Press Fig. 4, the switching voltage of appearance detects in a branch road of neutral point circuit as voltage drop.One and the proportional output voltage of switching voltage are further handled and provided to the voltage that records with high pass filter.It can begin the control signal that disconnects for the first time by traditional mode produces expectation when surpassing the threshold value of regulation contact.
Be suitable for following formula: U for switching voltage (arc voltage)
1+ U
2+ U
3=0, I
1+ I
2+ I
3=0U
1-U
STP=R
*I
1+ L
*D/dt (I
1)+U
B1U
2-U
STP=R
*I
2+ L
*D/dt (I
2)+U
B2U
3-U
STP=R
*I
3+ L
*D/dt (I
3)+U
B3 U in the formula (
1,2,3)=phase voltage, U
STP=neutral point voltage, I (
1,2,3)=phase current, U
B(
1,2,3)=arc voltage, R=ohm load, L=inductive load.

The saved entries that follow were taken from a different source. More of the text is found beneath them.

-- ==== Sys2Proof/Certificates/Slice0/Obligations.lean ====
section
/-! DEFINITION. The statements for the provers. -/

section

open Sys2Proof Sys2Proof.Machine

/-! The queue and time. -/

/-- A step takes the command at the front of the queue: it is exec of that command on the state with the queue's rest
(R52, R170; assumption 20). -/
def Obligations.StepRunsFrontCommand : Prop :=
  ∀ (c : Instr) (rest : List Instr) (s : State),
    step { s with pending := c :: rest } = exec c { s with pending := rest }

/-- The model's choice on an empty queue and of its own events (assumptions 1 and 2): with no own event ready, 1 ms passes;
otherwise one of the ready own events is put on the queue and nothing else changes but the count of free values; an own
event named while it is not ready changes nothing. -/
def Obligations.OwnEventsAndTime : Prop :=
  (∀ s : State, s.pending = [] →
      (ownEvents s = [] → step s = .next { s with time := s.time + 1 })
        ∧ (ownEvents s ≠ [] →
            ∃ e ∈ ownEvents s, ∃ n, step s = .next { s with pending := [e], freeCount := n }))
    ∧ (∀ (s : State) (c : Instr),
        c ∉ ownEvents s →
        (c = .hostupRiseTaken ∨ c = .hostupFallTaken ∨ c = .frameTaken ∨ c = .wakeResponseExpiry ∨ c = .retryGapExpiry
          ∨ c = .claimWindowExpiry ∨ (∃ cls, c = .periodExpiry cls)
          ∨ c = .lengthCheck ∨ c = .vlanCheck ∨ c = .destinationCheck ∨ c = .sessionDispatch ∨ c = .responderDispatch
          ∨ c = .ruleMatch ∨ c = .defaultAction
          ∨ (∃ i, c = .leaseMarginReached i ∨ c = .leaseDeadline i ∨ c = .reportDeadline i ∨ c = .dueExpiry i
              ∨ c = .probeTimerExpiry i)) →
        exec c s = .next s)

/-- Every command answers a next state in every state; it leaves the queue as it is, and the time base too unless it is a
full reset, which sets it to 0 (R178). -/
def Obligations.EveryCommandAnswersNext : Prop :=
  ∀ (c : Instr) (s : State), ∃ t, exec c s = .next t ∧ t.pending = s.pending
    ∧ (t.time = s.time ∨ ∃ a b, c = .fullReset a b ∧ t.time = 0)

U for example under the situation of the first cut-off switch utmost point
B2And U
B3Be zero, so draw
U
STP=-U
B1In the equation above/3 substitutions and at L=0, U:=U
1,2,3And I:=I
1,2,3The time, can draw that two possible measured values are on a branch road of neutral point circuit:
R
*I=U-2/3U
B
R
*I=U+1/3U
B
Have in the structure of passive high three-way filter at Fig. 4, measure the useful signal of the about 1V of amplitude, the about equally 1V of amplitudes of residual signal of noisy line voltage (220V~) generation for a 16V voltage step (it corresponding in the contact of contactor bridge contact the switching voltage after separately).Adopt active more high-grade high pass filter, noisy line voltage component can be reduced to a negligible amount.
Therefore in order further to reduce the line voltage component in measuring voltage, can replace the passive high three-way filter 50 among Fig. 4 and use the more high-grade active high-pass filter or the series circuit of passive and active high-pass filter.
The amplitude of active high-pass filter input voltage can be restricted to permissible value by series connection passive high three-way filter 50.
Revised the circuit by Fig. 4 among Fig. 5 in the following manner, that is, wherein phase line of artificial neutral point circuit directly connects an analytical equipment 600, and its same monitoring contact disconnects and line voltage.A slotted line that respectively is useful on its phase voltage of monitoring from the two other phase line is connected on this analytical equipment.Here analytical equipment 600 comprises passive and/or active high-pass filter, is used to detect the switching voltage of the switch contact of first disconnection, in addition also includes the electronic circuit that detects monitored circuit phase voltage.
By means of these figure the monitoring of contacts of contactor has been described mainly, following consideration then is applicable to the residual life of detection power switch:
In normal disconnection process, the mechanical energy of elasticity accumulator is converted into the kinetic energy of the switch lock member of motion and the contact of moving and changes into frictional work.
Along with mechanical energy is converted into kinetic energy, determines that disconnecting action from switch lock begins the motion process that begins to disconnect to the contact, and and then determine the required time.
Because pitting of contacts, no matter the contact is in the moment that on-state is still separated, and the supporting of motion contact all changes to some extent with respect to the position of fixed contact supporting, thereby has correspondingly changed the position of the switch lock member that is connected with the supporting of motion contact.For example switch shaft just be can be regarded as this type of switch lock member, and the motion contact props up and is housed on this switch shaft, also has the leverage of power being passed to switch shaft and/or motion contact in addition.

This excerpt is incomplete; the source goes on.